I can’t speak for the property owner…no doubt he was glad to have the police come and help him out, but I can say that he’s an excellent model of how to do things right!  He’s a responsible firearms owner who recognized the danger of engaging  someone with his weapon in his hand at the same time realizing that the weapon was not the appropriate way to deal with the situation, (Remember Rodriguez in Texas that we wrote about yesterday??) was able to safely secure the weapon and deal with the situation so that the invader was no longer a threat to him or his family.  Bravo!!  The Pacetti family needs to be given the keys to the city where they live.  I’m not trying to be funny here….I applaud that kind of diligence and competence.  We need more of it from our citizens.  It shows we can protect ourselves, without the oppressive and abusive powers of police departments; unfortunately it also shows that those who are supposed to protect and serve usually get in the way!  Citizens 1, police 0.

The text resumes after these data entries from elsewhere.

/-- At the top of the table; below it with an entry that overshoots; and with an entry equal to the target. -/
theorem witness_TickAccelerate :
    let a := { cruising with irqToNext := 1, targetSpeed := 5 }
    let b := { cruising with irqToNext := 1, currentSpeed := 20, accelIndex := 4 }
    let c := { cruising with irqToNext := 1, currentSpeed := 20, targetSpeed := 12, accelIndex := 4 }
    (a.timerOn = true ∧ a.irqToNext = 1 ∧ a.stepPin = false ∧ a.accelRepeatsLeft = 0 ∧
      a.targetSpeed.toNat < a.currentSpeed.toNat ∧ a.accelIndex.val = 5) ∧
    (b.timerOn = true ∧ b.irqToNext = 1 ∧ b.stepPin = false ∧ b.accelRepeatsLeft = 0 ∧
      b.targetSpeed.toNat < b.currentSpeed.toNat ∧ (5 : Fin 6).val = b.accelIndex.val + 1 ∧
      b.accel[5].speed.toNat < b.targetSpeed.toNat) ∧
    (c.timerOn = true ∧ c.irqToNext = 1 ∧ c.stepPin = false ∧ c.accelRepeatsLeft = 0 ∧
      c.targetSpeed.toNat < c.currentSpeed.toNat ∧ (5 : Fin 6).val = c.accelIndex.val + 1 ∧
      c.targetSpeed.toNat ≤ c.accel[5].speed.toNat) := by decide

/-- At the bottom of the table; above it with an entry past the target; and with an entry equal to the target. -/
theorem witness_TickDecelerate :
    let a := { cruising with irqToNext := 1, currentSpeed := 200, targetSpeed := 201, accelIndex := 0 }
    let b := { cruising with irqToNext := 1, targetSpeed := 18 }
    let c := { cruising with irqToNext := 1, targetSpeed := 20 }
    (a.timerOn = true ∧ a.irqToNext = 1 ∧ a.stepPin = false ∧ a.accelRepeatsLeft = 0 ∧
      a.currentSpeed.toNat < a.targetSpeed.toNat ∧ a.accelIndex.val = 0) ∧
    (b.timerOn = true ∧ b.irqToNext = 1 ∧ b.stepPin = false ∧ b.accelRepeatsLeft = 0 ∧
      b.currentSpeed.toNat < b.targetSpeed.toNat ∧ (4 : Fin 6).val + 1 = b.accelIndex.val ∧
      b.targetSpeed.toNat < b.accel[4].speed.toNat) ∧
    (c.timerOn = true ∧ c.irqToNext = 1 ∧ c.stepPin = false ∧ c.accelRepeatsLeft = 0 ∧
      c.currentSpeed.toNat < c.targetSpeed.toNat ∧ (4 : Fin 6).val + 1 = c.accelIndex.val ∧
      c.accel[4].speed.toNat ≤ c.targetSpeed.toNat) := by decide

theorem witness_TickCruise :
    let a := { cruising with irqToNext := 1 }
    a.timerOn = true ∧ a.irqToNext = 1 ∧ a.stepPin = false ∧ a.accelRepeatsLeft = 0 ∧
      a.currentSpeed = a.targetSpeed := by decide

theorem witness_PhaseLength : cruising.timerOn = true ∧ 0 < 15 ∧ 15 < cruising.irqToNext.toNat := by decide

theorem witness_SteadyMotion :
    cruising.timerOn = true ∧ cruising.stepPin = false ∧ cruising.irqToNext = cruising.currentSpeed ∧
    0 < cruising.currentSpeed.toNat ∧ cruising.currentSpeed = cruising.targetSpeed ∧
    cruising.currentSpeed.toNat ≤ cruising.stopSpeed.toNat ∧ cruising.accelRepeatsLeft = 0 ∧
    cruising.gotoRunning = false ∧
    (∀ k < 4, 1 ≤ k → BitVec.ofInt 24 (cruising.jVal.toNat + (k : Nat) * cruising.stepDir.toInt) ≠
      { cruising with gotoRunning := true, gotoTarget := 0x8000F0 }.gotoTarget) := by decide

/-- The axis right after a goto's trigger. -/
def decelerating : AxisState :=
  { cruising with
    targetSpeed := 201, jVal := 0x8000F0, gotoTarget := 0x8000F0, decelLength := 16, gotoRunning := true,
    gotoDecelerating := true }

theorem decelerating_legal : decelerating.Legal := by constructor <;> decide

theorem witness_DecelerationEnds :
    ((onRa decelerating).axis .ra).Legal ∧ decelerating.stopped = false ∧
    decelerating.stopSpeed.toNat < decelerating.targetSpeed.toNat := ⟨decelerating_legal, by decide, by decide⟩

theorem witness_DecelerationDistance :
    decelerating.Legal ∧ decelerating.stopped = false ∧ decelerating.stepPin = false ∧
    decelerating.accelRepeatsLeft = 0 ∧ decelerating.targetSpeed.toNat = decelerating.stopSpeed.toNat + 1 ∧
    decelerating.currentSpeed.toNat ≤ decelerating.stopSpeed.toNat ∧
    (decelerating.gotoRunning = false ∨ decelerating.gotoDecelerating = true) ∧
    (∀ i : Fin 6, i < decelerating.accelIndex → decelerating.accel[i.val].speed.toNat ≤ decelerating.stopSpeed.toNat) :=
  ⟨decelerating_legal, by decide, by decide, by decide, by decide, by decide, by decide, by decide⟩

/-- Scenario S2, on RA. -/
theorem witness_GotoLandsExactly :
    let a := { idle with HVal := 0x100, GVal := 0 }
    let b := decelerating
    ∃ v, a.Legal ∧ a.stopped = true ∧ a.dirConsistent = true ∧
      a.mag * a.decelSteps ≤ 0x100 / 2 / a.mag * a.mag ∧ exec (.goto .ra) (onRa a) = .next v ∧
      b.Legal ∧ b.gotoTarget = (v.axis .ra).gotoTarget ∧ b.stepDir = a.stepDir ∧ b.highSpeedMode = a.highSpeedMode ∧
      b.accel = a.accel ∧ b.normalGotoSpeed = a.normalGotoSpeed ∧ b.stopped = false ∧ b.gotoRunning = true ∧
      b.gotoDecelerating = true ∧ b.jVal = b.gotoTarget ∧ b.stepPin = false ∧ b.accelRepeatsLeft = 0 ∧
      b.targetSpeed.toNat = b.stopSpeed.toNat + 1 ∧ b.currentSpeed.toNat ≤ b.stopSpeed.toNat ∧
      b.accelIndex = b.cruiseIndex (b.normalGotoSpeed.setWidth 16) ∧
      (∀ i : Fin 6, i < b.accelIndex → b.accel[i.val].speed.toNat ≤ b.stopSpeed.toNat) :=
  ⟨_, by constructor <;> decide, rfl, by decide, by decide, rfl, decelerating_legal, by decide, rfl, rfl, rfl, rfl, rfl,
    rfl, rfl, rfl, rfl, rfl, by decide, by decide, by decide, by decide⟩

theorem witness_Configure : idle.stopped = true ∧ slewing.stopped = false := by decide

theorem witness_StartProcedure :
    let a := { cruising with currentSpeed := 200 }
    idle.stopped = true ∧
    (cruising.stopped = false ∧ cruising.currentSpeed.toNat < cruising.accel[0].speed.toNat) ∧
    (slewing.stopped = false ∧ slewing.accel[0].speed.toNat ≤ slewing.currentSpeed.toNat) ∧
    (a.stopped = false ∧ a.accel[0].speed.toNat ≤ a.currentSpeed.toNat) := by decide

Rodney King, part deux, or this happens all the time


Fifteen year old Chad Holley was found guilty of burglary and sentenced to 2 1/5 years probation, until he reaches eighteen years.  Holley was a first time offender who was charged along with several other accomplices for a crime whose notoriety was not in what he did, but rather what was done to him, and which resulted in the termination of 4 Houston police officers.

Essentially what you see in the tape below is an assault carried out by the police against an unarmed man, who was lying prone, unresistant, in full compliance, and who was the target of police rage.  He had no weapon, nor had he assaulted a police officer, his only crime was running from the officers after being a suspect in a burglary.  Had such a beating been visited upon anyone else by anyone else it would have resulted in charges against the perpetrators.  Luckily the police chief of Houston saw it that way in this case and four officers, are being charged for what you see on the tape.   In that respect, kudos to police chief Charles McClelland for ridding his department of four very bad apples.  You can read about just how bad they were, here.

What this speaks to however, is a wider problem with American society and that is opposition no matter what form it takes is met with inappropriate force to serve as an example of what happens to people who some consider ‘out of line’.  Holley in the video below is purely compliant, assumes a non-aggressive stance, with no report of him being verbally abusive towards police, but that is not good enough.  He had to be, in the minds of these officers, humiliated, humbled, terrorized because of his act of defiance….an act that did not merit the physical punishment he had to endure.  That has become the way we operate in general in today’s America.  If you resist, you must pay for your “crime” in the worse possible way; if physical punishment is not appropriate, then verbal harangue or litigation (as in the recent case of Jimmy Carter, which you can read about here) will be brought to bear with every available means in order to make you feel subjected to the power which you rebelled against.  This is the language we speak to one another today, that of wholehearted subjugation.  No one does it better than government, and no one is a better enforcer of that than the media and the police.